-- ==== Sys2Proof/Machine/Counters.lean ====
section
/-! DEFINITION. The counter map: where each counter's two words stand (R11, R22), and the two paged windows. -/

namespace Sys2Proof.Machine

/-- The counters of a block, by the offset of a row's first low word from 0x00E0_0000 and its index dimensions. A row
of eight-byte steps stands for as many counters. -/
def ctrRows : Nat → List (Nat × List (Nat × Nat))
  | 0x00 => [(0x000, [(4, 8)]), (0x040, [(8, 8)]), (0x080, [(8, 8)]), (0x0C0, [(8, 8)]), (0x100, [(1, 8)])]
  | 0x01 => [(0, [(4, 8)])]
  | 0x03 => [(0, [(5, 8)])]
  | 0x04 => [(0, [(16, 0x8000), (8, 0x400), (16, 8)]), (0x2000, [(16, 0x8000), (8, 8)])]
  | 0x05 => [(0, [(16, 0x8000), (8, 8)])]
  | 0x06 => [(0, [(9, 0x8000), (6, 0x40), (8, 8)]), (0x200, [(9, 0x8000), (10, 8)]), (0x80000, [(16, 8)])]
  | 0x07 => [(0, [(8, 8)])]
  | 0x08 => [(0, [(9, 0x8000), (9, 8)])]
  | 0x09 => [(0, [(9, 8)]), (0x100, [(32, 0x10), (2, 8)])]
  | 0x0A => [(0, [(11, 8)]), (0x400, [(64, 8)]), (0x40000, [(16384, 8)])]
  | 0x0B => [(0, [(32, 0x400), (5, 8)]), (0x100, [(32, 0x400), (66, 8)]), (0x80000, [(3, 8)]), (0x80100, [(16, 8)])]
  | 0x0C => [(0, [(10, 8)]), (0x50, [(8, 8)])]
  | 0x0D => [(0, [(64, 0x40), (6, 8)]), (0x80000, [(4, 8)])]
  | 0x0E => [(0, [(128, 0x40), (5, 8)]), (0x20000, [(1, 8)])]
  | 0x0F => [(0, [(128, 0x20), (2, 8)]), (0x80000, [(2, 8)])]
  | 0x10 => [(0, [(21, 8)]), (0x40000, [(192, 0x20), (4, 8)])]
  | 0x11 => [(0, [(7, 8)])]
  | 0x12 => [(0, [(8, 8)]), (0x40, [(8, 8)])]
  | 0x13 => [(0, [(8, 8)])]
  | 0x14 => [(0x20, [(15, 0x20), (4, 8)])]
  | _ => []

/-- Key of counter `off` of egress or ingress queue q, beyond every address (R344). -/
def qCtr (q off : Nat) : Nat := 2 ^ 40 + q * 0x20 + off

/-- Key of counter `off` of policer i (R394). -/
def polCtr (i off : Nat) : Nat := 2 ^ 41 + i * 0x20 + off

/-- The counter whose low word stands at an address: its key. The windows of BPM queues and SCH policers show the page
that BPM_QCNT_PAGE or SCH_POL_PAGE holds (R344, R394). -/
def ctrLow (s : State) (a : Nat) : Option Nat :=
  let blk := a / 0x1000000
  let off := a % 0x1000000
  if off < 0xE00000 ∨ 0xF00000 ≤ off then none
  else
    let o := off - 0xE00000
    if blk = 0x0C ∧ 0x80000 ≤ o ∧ o < 0x88000 then
      if o % 8 = 0 then some (qCtr (rf s .bpmQcntPage [] 9 0 * 1024 + (o - 0x80000) / 0x20) (o % 0x20)) else none
    else if blk = 0x0E ∧ 0x80000 ≤ o ∧ o < 0x88000 then
      if o % 8 = 0 ∧ o % 0x20 < 0x18 then
        some (polCtr (rf s .schPolPage [] 5 0 * 1024 + (o - 0x80000) / 0x20) (o % 0x20)) else none
    else if (ctrRows blk).any (fun r => decide (r.1 ≤ o) && (splitDims r.2 (o - r.1)).isSome) then some a
    else none

/-- The counter word at an address: its counter's key, and whether it is the high word. -/
def ctrWord (s : State) (a : Nat) : Option (Nat × Bool) :=
  match ctrLow s a with
  | some k => some (k, false)
  | none => if a < 4 then none else (ctrLow s (a - 4)).map (fun k => (k, true))

/-- The high word of a counter (R22). -/
def Ctr.hi (c : Ctr) : Word := mkF 15 0 (c.cnt.toNat >>> 32) ||| mkB 31 c.ovf

/-- The key of a latch, by adapter slot and place: place 0 is the one latch that the slot's counter pairs share (R23), and any other
the address of a word that a field map latches with another. -/
def latchKey (slot k : Nat) : Nat := slot * 2 ^ 48 + k

/-- A read of a low word latches the high word for the reading slot (R23). -/
def ctrReadLow (s : State) (slot k : Nat) : State × Word :=
  let c := ctrAt s k
  ({ s with latch := s.latch.set 0 (latchKey slot 0) c.hi }, lo32 c.cnt.toNat)

/-- A read of a high word returns the slot's one latch, whichever counter's low word the slot read last (R23). -/
def ctrReadHigh (s : State) (slot : Nat) : Word := s.latch.get 0 (latchKey slot 0)

/-- An owner write of a low word sets count bits [31:0] and clears [47:32] (R483). -/
def ctrWriteLow (s : State) (k : Nat) (v : Word) : State :=
  { s with ctr := s.ctr.upd {} k (fun c => { c with cnt := BitVec.ofNat 48 v.toNat }) }

/-- An owner write of a high word sets bits [47:32], and a 1 in bit 31 clears OVF (R483). -/
def ctrWriteHigh (s : State) (k : Nat) (v : Word) : State :=
  { s with ctr := s.ctr.upd {} k (fun c =>
      { cnt := BitVec.ofNat 48 (c.cnt.toNat % 2 ^ 32 + fld v 15 0 * 2 ^ 32), ovf := c.ovf && !tbit v 31 }) }

/-- The offsets that index dimensions (count, stride) span from an offset. -/
def dimOffs : List (Nat × Nat) → Nat → List Nat
  | [], o => [o]
  | (n, st) :: rest, o => (List.range n).flatMap (fun i => dimOffs rest (o + i * st))

/-- The keys of the counters of a block. -/
def ctrKeys (blk : Nat) : List Nat := (ctrRows blk).flatMap (fun r => (dimOffs r.2 r.1).map (cOff blk))

/-- The keys of the counters that lie in a switched domain (Table 19.3). -/
def domCtrs (d : Nat) : List Nat :=
  ([4, 5, 6, 8, 0xD, 0x10].flatMap ctrKeys).filter (fun k => match unitOfAddr k with | some (x, _) => x == d | none => false)

/-- The counters of a domain that is powered again restart at 0 with OVF set (R482). -/
def restartCtrs (s : State) (d : Nat) : State :=
  forEach (domCtrs d) (fun k t => { t with ctr := t.ctr.set {} k { cnt := 0, ovf := true } }) s

/-- The power-up restore: RW and ST bits of the domain's registers keep the values in effect, and its other bits are as after
reset (R525). LP_EGR_LAT_i follows the mode, which is restored. -/
def domRestore (s : State) (d : Nat) : State :=
  { s with regs := s.regs.entries.foldl (fun m e =>
      match unitOfAddr e.1 with
      | some (x, _) => if x = d then
          match regAt e.1 with
          | some (r, idx) =>
            let keep := if r = .lpEgrLat then (0xFFFFFFFF : Word) else r.info.rw ||| r.info.st
            m.set (r.reset idx) e.1 ((e.2 &&& keep) ||| (r.reset idx &&& ~~~keep))
          | none => m
        else m
      | none => m) s.regs }

/-- A switched domain has been switched: PWR_SWITCHES, event 0x0401, and when it is on its registers are restored and its
counters restart (R482, R524, R525). -/
def domSwitched (s : State) (d : Nat) (on : Bool) : State :=
  let s1 := { s with pwr := { s.pwr with doms := s.pwr.doms.set {} d { st := if on then .on else .off } } }
  let s2 := event (count s1 1 0x10) 0x0401 d on.toNat
  if on then restartCtrs (domRestore s2 d) d else s2

/-- Domains that ramp now: up to 32 at once (R527). -/
def ramping (s : State) : Nat := (s.pwr.doms.entries.filter (fun e => e.2.st == .switching)).length

/-- The switch of a domain begins: its gate closes, and what was staged in a domain that goes off is lost (R524, R525). DOMAIN_OC falls for a
domain that had tripped (R529). -/
def rampStart (s : State) (d : Nat) (on : Bool) : State :=
  let s1 := { s with pwr := { s.pwr with doms := s.pwr.doms.set {} d { st := .switching, toOn := on } } }
  let s2 := if holds s1 1 3 d then faultFall s1 1 3 d else s1
  if on then s2 else dropLost s2

/-- Waiting requests begin in order, as far as domains may ramp (R527); one whose domain is so already has no effect (R523). -/
def rampGo (s : State) : List (Nat × Bool) → State
  | [] => { s with pwr := { s.pwr with rampq := [] } }
  | (d, on) :: rest =>
    if 32 ≤ ramping s || domSt s d == .switching then { s with pwr := { s.pwr with rampq := (d, on) :: rest } }
    else if (if on then domSt s d == .on else (domSt s d == .off || domSt s d == .tripped)) then rampGo s rest
    else rampGo (rampStart s d on) rest

/-- A place to ramp may be free (R527). -/
def rampNext (s : State) : State := if s.pwr.rampq.isEmpty then s else rampGo s s.pwr.rampq

/-- A switch that the host asks for waits its turn (R527). -/
def rampAsk (s : State) (d : Nat) (on : Bool) : State :=
  rampNext { s with pwr := { s.pwr with rampq := s.pwr.rampq ++ [(d, on)] } }

/-- A switch off that waits until the armed set has applied, or waits no longer (R528). -/
def domWait (s : State) (d : Nat) (w : Bool) : State :=
  { s with pwr := { s.pwr with doms := s.pwr.doms.upd {} d (fun x => { x with waitSet := w }) } }

/-- A block switches a domain that it controls (Table 19.3): a domain already in the state asked for stays as it is, and a
tripped one stays off until the owner switches it on (R529). A host's switch that still runs is completed first (R527). -/
def blockSwitch (s : State) (d : Nat) (on : Bool) : State :=
  match domSt s d, on with
  | .off, true => domSwitched s d true
  | .on, true => domWait s d false
  | .on, false => if s.fur.armed then domWait s d true else domSwitched s d false
  | .switching, _ =>
    let dom := s.pwr.doms.get {} d
    let s1 := domSwitched s d dom.toOn
    if dom.toOn = on then s1 else domSwitched s1 d on
  | _, _ => s

/-- A sealed furlong set holds values for the domain (R528). -/
def sealedFor (s : State) (d : Nat) : Bool :=
  s.fur.sld.keys.any (fun k => decide (k < 2 ^ 32) && (match unitOfAddr k with | some (x, _) => x == d | none => false))

end Sys2Proof.Machine
end

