-- ==== Sys2Proof/Machine/Tbl.lean ====
section
/-! DEFINITION. The shared tables: layout, routes, next hops, exact-match tables and their rehash, the command queue,
signatures (chapter Routes, Exact-Match Tables and Learning, R200 to R223). -/

namespace Sys2Proof.Machine

/-- Change the table state. -/
def modTbl (s : State) (f : TblSt → TblSt) : State := { s with tbl := f s.tbl }

/-! ## Layout -/

/-- Region KIND of a TBL_ID (Tables 7.2 and 7.13). -/
def tblKind : Nat → Nat
  | 0 => 1
  | 5 => 4
  | 6 => 5
  | 7 => 6
  | _ => 3

/-- The region register of a table: the one of its KIND, and for an exact-match table of its EMT. -/
def tblRegionOf (s : State) (tid : Nat) : Option Nat :=
  (List.range 16).find? (fun r =>
    rf s .tblRegion [r] 31 28 == tblKind tid && (tblKind tid != 3 || rf s .tblRegion [r] 27 26 == tid - 1))

/-- Banks of a table; 0 when it is not bound. -/
def tblBanks (s : State) (tid : Nat) : Nat :=
  match tblRegionOf s tid with | some r => rf s .tblRegion [r] 15 8 | none => 0

/-- Has the table two views (R202)? -/
def tblViews (s : State) (tid : Nat) : Bool :=
  match tblRegionOf s tid with
  | some r => rb s .tblRegion [r] 24 && (tid ≤ 5)
  | none => false

/-- Is the table, with this view, in the layout? -/
def tblBound (s : State) (tid view : Nat) : Bool :=
  decide (0 < tblBanks s tid) && (view == 0 || tblViews s tid)

/-- Number of views. -/
def viewCount (s : State) (tid : Nat) : Nat := if tblViews s tid then 2 else 1

/-- Elements of an indexed table, per view (Table 7.1). -/
def idxBound (s : State) (tid : Nat) : Nat :=
  (if tid = 7 then 131072 else 65536) * tblBanks s tid / viewCount s tid

/-- Units bound to routes (R207). -/
def unitsBound (s : State) : Nat := 65536 * tblBanks s 0

/-- Is exact-match table t wide? -/
def emWide (s : State) (t : Nat) : Bool :=
  match tblRegionOf s (t + 1) with | some r => rb s .tblRegion [r] 25 | none => false

/-- Buckets in one way of one view of exact-match table t (R201, R212, Table 7.1). -/
def emBuckets (s : State) (t : Nat) : Nat :=
  tblBanks s (t + 1) / 2 * (if emWide s t then 8192 else 16384) / viewCount s (t + 1)

/-- The view that lookups use (R202). -/
def viewInEffect (s : State) (tid : Nat) : Nat :=
  if tid = 0 then rf s .tblView [] 0 0
  else if tid ≤ 4 then rf s .tblView [] tid tid
  else if tid = 5 then rf s .tblView [] 5 5
  else 0

/-! ## Routes -/

/-- The key of a route: view, VRF, family, length, address. -/
def routeKey (view vrf fam len addr : Nat) : Nat := (((view * 4096 + vrf) * 2 + fam) * 256 + len) * 2 ^ 128 + addr

/-- Length field of a route key. -/
def rkLen (k : Nat) : Nat := k / 2 ^ 128 % 256
/-- Family of a route key. -/
def rkFam (k : Nat) : Nat := k / 2 ^ 136 % 2

/-- Bits of an address of a family. -/
def famBits (fam : Nat) : Nat := if fam = 0 then 32 else 128

/-- An address with the bits beyond a length cleared (R205). -/
def maskAddr (fam len addr : Nat) : Nat := addr % 2 ^ famBits fam / 2 ^ (famBits fam - len) * 2 ^ (famBits fam - len)

/-- Units a prefix costs (R205). -/
def routeCost (fam len : Nat) : Nat := if fam = 0 then 1 else if len ≤ 64 then 2 else 4

/-- Route units in use, both views. -/
def routeUnits (s : State) : Nat := (s.tbl.routes.keys.map (fun k => routeCost (rkFam k) (rkLen k))).sum

/-- The longest stored prefix from length `n` down that covers an address (R206). -/
def longest (s : State) (view vrf fam addr : Nat) : Nat → Option Nat
  | 0 =>
    let k := routeKey view vrf fam 0 0
    (s.tbl.routes.find k).map (fun _ => k)
  | n + 1 =>
    let k := routeKey view vrf fam (n + 1) (maskAddr fam (n + 1) addr)
    match s.tbl.routes.find k with
    | some _ => some k
    | none => longest s view vrf fam addr n

/-- The banks of a table's region: the first, and how many. -/
def regionBanks (s : State) (tid : Nat) : Nat × Nat :=
  match tblRegionOf s tid with | some r => (rf s .tblRegion [r] 23 16, rf s .tblRegion [r] 15 8) | none => (0, 0)

/-- Elements of an indexed table in a row (Table 7.1). -/
def perRow (tid : Nat) : Nat := if tid = 7 then 4 else 2

/-- The slot key of table, view, way, bucket, slot. -/
def emKey (t view way b slot : Nat) : Nat := (((t * 2 + view) * 2 + way) * 2 ^ 18 + b) * 4 + slot

/-- Rows of a bucket of exact-match table t: four entries of 64 or of 128 bits in rows of 128 bits. -/
def bucketRows (s : State) (t : Nat) : Nat := if emWide s t then 4 else 2

/-- The row of a slot of an exact-match table: the ways take half the banks each, and the views follow one another (R201, R202). Which
row of its bank a bucket is, is the model's choice (log entry 60). -/
def emRow (s : State) (t k : Nat) : Nat :=
  let rb := regionBanks s (t + 1)
  let row := ((k / 2 ^ 21 % 2 * emBuckets s t + k / 4 % 2 ^ 18) * bucketRows s t) + k % 4 * bucketRows s t / 4
  (rb.1 + k / 2 ^ 20 % 2 * (rb.2 / 2)) * 2 ^ 15 + row

/-- The row of an element of an indexed table, by its place view × 2^20 + index (log entry 60). -/
def idxRow (s : State) (tid k : Nat) : Nat :=
  (regionBanks s tid).1 * 2 ^ 15 + (k / 2 ^ 20 * idxBound s tid + k % 2 ^ 20) / perRow tid

/-- Is a row damaged (R204)? -/
def rowBad (s : State) (row : Nat) : Bool := (s.tbl.bad.find row).isSome

/-- Is an element in a damaged row, and not rewritten since? -/
def elemBad (s : State) (row k : Nat) : Bool := ((s.tbl.bad.find row).getD []).contains k

/-- Does the lookup with this key read a row of the routes or of their directory? The route manager's layout is its own (R208), so the
rows that a lookup reads are a free value. -/
def routeReads (row key : Nat) : Bool := Config.measured 6 (key * 2 ^ 23 + row) % 2 == 1

/-- Does a route lie in a row of the route units? A free value likewise. -/
def routeIn (row key : Nat) : Bool := Config.measured 7 (key * 2 ^ 23 + row) % 2 == 1

/-- The damaged row of the routes or their directory that a lookup meets. -/
def routeMeets (s : State) (key : Nat) : Option Nat :=
  s.tbl.bad.keys.find? (fun row =>
    (List.range 16).any (fun r => (rf s .tblRegion [r] 31 28 == 1 || rf s .tblRegion [r] 31 28 == 2)
      && decide (rf s .tblRegion [r] 23 16 ≤ row / 2 ^ 15) && decide (row / 2 ^ 15 < rf s .tblRegion [r] 23 16 + rf s .tblRegion [r] 15 8))
    && routeReads row key)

* **PROBLEM TO WORK ON**:
Only one span is wanted. It runs from the first line of the listing through the line with "of eight-byte steps", and each line must match exactly.

* **PROBLEM SOLUTION**:
-- ==== Sys2Proof/Machine/Counters.lean ====
section
/-! DEFINITION. The counter map: where each counter's two words stand (R11, R22), and the two paged windows. -/

namespace Sys2Proof.Machine

/-- The counters of a block, by the offset of a row's first low word from 0x00E0_0000 and its index dimensions. A row
of eight-byte steps stands for as many counters. -/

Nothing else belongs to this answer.